Fantasy Maps, Watercolor and TikTok
One of my favorite things about being an artist is finding other creative people who make you immediately want to sit down and create something. That’s exactly what happened when I came across @emmamadhatter on TikTok.
She creates fantasy maps in one of the coolest ways I’ve seen. Instead of sketching island shapes from scratch, she uses crystals, dice, and other objects to build the land masses first. She’ll scatter them across the paper, trace around the shapes to form coastlines, and then develop the map from there with ink and detail work. Every map ends up feeling organic and unpredictable, like a real place instead of something overly planned out.
We actually met through @dirtyoardice on TikTok. Every Friday he features artists in his Artist Spotlight of the Week, and we had both been featured there. After seeing her work, I messaged the group chat of featured artist because her maps genuinely made me want to try painting one myself. Instead of just talking about it, she suggested we collaborate on a piece together, and I immediately said yes.
Honestly, this ended up being a pretty meaningful project for me. I realized while working on it that this is the first collaboration I’ve done with another artist in about four years. Art can get surprisingly solitary sometimes, especially when you spend most of your time working alone in a studio or posting into the void online. There was something really refreshing about working on a piece that already had someone else’s imagination built into it before I ever touched a brush.
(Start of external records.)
/-- Atomics of another chip (10 R253; 12 R287; 13 R316): each element takes its result, and the answer has the old bytes where asked. -/
def windowAtomics : Prop :=
  ∀ (s : State) (p : Nat) (m : Msg), s.msgDue p m = true →
    let u := s.begin_.takeInbox p m
    let d := bytesAt m.data 0 256
    (m.op = 4 → ∀ a r, u.throughWindow m true true = .spad a → s.regionAt a 256 = some r → r.shut = false → r.cls = 3 → m.code < 5 →
      a % 8 = 0 → s.rd Fd.SPD_MODE_Partitioned = 0 → s.spadBadIn a 256 = [] →
      ∃ w : State, exec (.remoteScratchpadAtomic p m) s = .next (w.answerAtomic m (s.spadBytes a 256) false 0) ∧ w.lnk = u.lnk ∧
        (∀ k, 4 * k < 256 → ofLe (w.spadBytes (a + 4 * k) 4) = (atomicWord m.code (ofLe (s.spadBytes (a + 4 * k) 4)) (leAt d (4 * k) 4)).1 % 2 ^ 32) ∧
        ∀ b, b < a ∨ a + 256 ≤ b → sparseGet State.zeroByte w.spad b = sparseGet State.zeroByte s.spad b) ∧
    (m.op = 5 → ∀ o, u.throughWindow m false true = .lpddr o → m.code < 4 → o % 32 = 0 → s.lpBadIn o 256 = [] →
      ∃ w : State, exec (.remoteMemoryAtomic p m goodMem) s = .next (w.answerAtomic m (s.lpBytes o 256) false 0) ∧ w.lnk = u.lnk ∧
        (∀ k, memElem m.code * k < 256 → leAt (w.lpBytes o 256) (memElem m.code * k) (memElem m.code) =
          (memAdd m.code (leAt (s.lpBytes o 256) (memElem m.code * k) (memElem m.code)) (leAt d (memElem m.code * k) (memElem m.code))).1 %
            2 ^ (8 * memElem m.code)) ∧
        ∀ b, b < o ∨ o + 256 ≤ b → sparseGet State.zeroByte w.lpddr b = sparseGet State.zeroByte s.lpddr b)

/-- Answers of another chip (11 R258; 13 R307, R316): the data of a plain read land at its destination; either answer ends its transfer. -/
def answersLand : Prop :=
  ∀ (s : State) (p : Nat) (m : Msg) (f : Flight), s.msgDue p m = true → m.code = 0 →
    let u := s.begin_.takeInbox p m
    u.answered m = some f →
    (m.op = 1 → s.fo.probes = [] → u.readsFar f.x = true → s.darkX f.x (s.flightKind f == some .initialLoad) = false → m.poison = false →
      f.x.xform = 0 → f.x.dstOwn = false → f.x.src < 2 ^ 60 →
      ∃ v : State, exec (.readResponse p m) s = .next (v.flightOver f false) ∧ v.flights = s.flights.filter (fun g => g.id != f.id) ∧
        s.landed v f.x.dst (bytesAt (m.data.drop (f.x.src - State.farAddr f.x.src f.x.bytes)) 0 f.x.bytes)) ∧
    (m.op = 3 →
      ∃ v : State, exec (.writeAcknowledgement p m) s = .next (v.flightOver f false) ∧ v.flights = s.flights.filter (fun g => g.id != f.id) ∧
        v.spad = s.spad ∧ v.lpddr = s.lpddr ∧ v.host = s.host)

/-- STREAM_SAMPLES (13 R319; 15 R363): a unit of the chunk that a RUNNING stream fills lies at its place in the chunk's slot of the input
buffer, and is noted. -/
def samplesLand : Prop :=
  ∀ (s : State) (p : Nat) (m : Msg) (x : Stream) (r : Region), s.msgDue p m = true → m.op = 6 →
    s.channelStream p (slice m.addr 0 12) = some x → s.stream x.entry = some x → x.state = 2 → x.discard = false → s.unitWaits x = false →
    m.poison = false → x.mirroring = false → x.replayLen = 0 → x.landed ≠ [] → s.inBuf x.image = some r →
    let i := slice m.addr 12 24
    let total := x.samplesAt x.curK * x.channels * 4
    let got := if x.landed.contains i then x.landed else x.landed ++ [i]
    let bs := (bytesAt m.data 0 256).take (total - 256 * i)
    let a := r.start + x.slot * (r.units * 256) + (if r.slots = 0 then 0 else x.nextJ % r.slots) * r.slotBytes + 256 * i
    256 * i < total → 256 * got.length < total → s.rd Fd.SPD_MODE_Partitioned = 0 → s.spadBadIn a bs.length = [] →
    ∃ (u : State) (y : Stream), exec (.streamSamples p m) s = .next (u.settleWatch.chooseIfReady s.begin_) ∧ u.stream x.entry = some y ∧
      y.landed = got ∧ u.spadBytes a bs.length = bs ∧
      ∀ b, b < a ∨ a + bs.length ≤ b → sparseGet State.zeroByte u.spad b = sparseGet State.zeroByte s.spad b

/-- COLLECTIVE (13 R323): a unit of a contribution goes into the result, by the reduction's adders or as it is, and counts for its sender. -/
def contributionsLand : Prop :=
  ∀ (s : State) (p : Nat) (m : Msg) (ρ : Round) (im : Image) (t : Stream) (d : Desc) (a : Nat), s.msgDue p m = true → m.op = 7 →
    s.roundFor m = some ρ → s.image ρ.image = some im → s.stream ρ.entry = some t → im.descs[ρ.desc]? = some d → m.skip = false → m.poison = false →
    let g := im.groupOf d.group
    let rank := (groupMembers g).idxOf m.src
    let unit := slice m.addr 36 12
    let bs := bytesAt m.data 0 256
    (expectedRanks d g).contains rank = true →
    s.resultAddr im d t.slot ρ.chunk (if d.collOp = 1 then unit - (partOf d g (groupRank g)).1 else if d.collOp = 2 then rank * d.units + unit else unit) =
      some a →
    s.rd Fd.SPD_MODE_Partitioned = 0 → s.spadBadIn a 256 = [] →
    ∃ u : State, exec (.collective p m) s = .next u.choose ∧
      (∃ z, z ∈ u.gaf.rounds ∧ State.roundIs ρ.image ρ.collId ρ.entry ρ.chunk z = true ∧ tabGet z.got rank = some ((tabGet ρ.got rank).getD 0 + 1)) ∧
      (∀ b, b < a ∨ a + 256 ≤ b → sparseGet State.zeroByte u.spad b = sparseGet State.zeroByte s.spad b) ∧
      (2 ≤ d.collOp → u.spadBytes a 256 = bs) ∧
      (d.collOp < 2 → ∀ r, s.regionAt a 256 = some r → r.shut = false → r.cls = 3 → d.redOp < 5 → a % 8 = 0 →
        ∀ k, 4 * k < 256 → ofLe (u.spadBytes (a + 4 * k) 4) = (atomicWord d.redOp (ofLe (s.spadBytes (a + 4 * k) 4)) (leAt bs (4 * k) 4)).1 % 2 ^ 32)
Once she finished the map itself, she mailed it to me to paint. I worked entirely in watercolor and focused on bringing atmosphere into the piece without losing the handmade fantasy-map feeling that made me love it in the first place. I added the compass rose at the bottom painted with the ocean and included the sea monster because every good fantasy map deserves at least one thing lurking offshore. All that’s needed now is Emmas signature.